___ PROVIDED MATERIAL

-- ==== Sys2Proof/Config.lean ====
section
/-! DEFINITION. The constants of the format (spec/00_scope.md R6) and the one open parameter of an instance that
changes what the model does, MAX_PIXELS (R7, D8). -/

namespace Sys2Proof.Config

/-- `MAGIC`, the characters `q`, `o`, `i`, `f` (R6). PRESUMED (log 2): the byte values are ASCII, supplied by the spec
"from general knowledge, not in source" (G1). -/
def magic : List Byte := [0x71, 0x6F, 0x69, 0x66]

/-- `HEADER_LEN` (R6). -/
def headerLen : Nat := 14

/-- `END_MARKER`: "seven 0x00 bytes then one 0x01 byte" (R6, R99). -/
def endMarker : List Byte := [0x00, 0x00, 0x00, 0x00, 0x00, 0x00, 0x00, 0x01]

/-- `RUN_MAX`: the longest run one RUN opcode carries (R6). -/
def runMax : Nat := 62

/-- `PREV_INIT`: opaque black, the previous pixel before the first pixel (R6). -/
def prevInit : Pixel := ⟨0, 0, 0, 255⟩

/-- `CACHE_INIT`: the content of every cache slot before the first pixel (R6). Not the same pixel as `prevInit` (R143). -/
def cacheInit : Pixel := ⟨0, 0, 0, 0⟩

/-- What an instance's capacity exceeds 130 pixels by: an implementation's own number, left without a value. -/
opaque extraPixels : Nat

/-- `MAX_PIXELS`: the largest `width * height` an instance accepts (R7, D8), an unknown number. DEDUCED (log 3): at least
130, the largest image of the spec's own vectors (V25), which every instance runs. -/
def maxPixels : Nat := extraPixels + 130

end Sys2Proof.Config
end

______

WHAT YOU ARE ASKED TO DO. Each entry should be reproduced in the output exactly.

ANSWER TO THE PROBLEM.
-- ==== Sys2Proof/Config.lean ====
section
/-! DEFINITION. The constants of the format (spec/00_scope.md R6) and the one open parameter of an instance that
changes what the model does, MAX_PIXELS (R7, D8). -/

namespace Sys2Proof.Config

/-- `MAGIC`, the characters `q`, `o`, `i`, `f` (R6). PRESUMED (log 2): the byte values are ASCII, supplied by the spec
"from general knowledge, not in source" (G1). -/
def magic : List Byte := [0x71, 0x6F, 0x69, 0x66]

/-- `HEADER_LEN` (R6). -/
def headerLen : Nat := 14

/-- `END_MARKER`: "seven 0x00 bytes then one 0x01 byte" (R6, R99). -/
def endMarker : List Byte := [0x00, 0x00, 0x00, 0x00, 0x00, 0x00, 0x00, 0x01]

/-- `RUN_MAX`: the longest run one RUN opcode carries (R6). -/
def runMax : Nat := 62

/-- `PREV_INIT`: opaque black, the previous pixel before the first pixel (R6). -/
def prevInit : Pixel := ⟨0, 0, 0, 255⟩

/-- `CACHE_INIT`: the content of every cache slot before the first pixel (R6). Not the same pixel as `prevInit` (R143). -/
def cacheInit : Pixel := ⟨0, 0, 0, 0⟩

/-- What an instance's capacity exceeds 130 pixels by: an implementation's own number, left without a value. -/
opaque extraPixels : Nat

/-- `MAX_PIXELS`: the largest `width * height` an instance accepts (R7, D8), an unknown number. DEDUCED (log 3): at least
130, the largest image of the spec's own vectors (V25), which every instance runs. -/
def maxPixels : Nat := extraPixels + 130

end Sys2Proof.Config
end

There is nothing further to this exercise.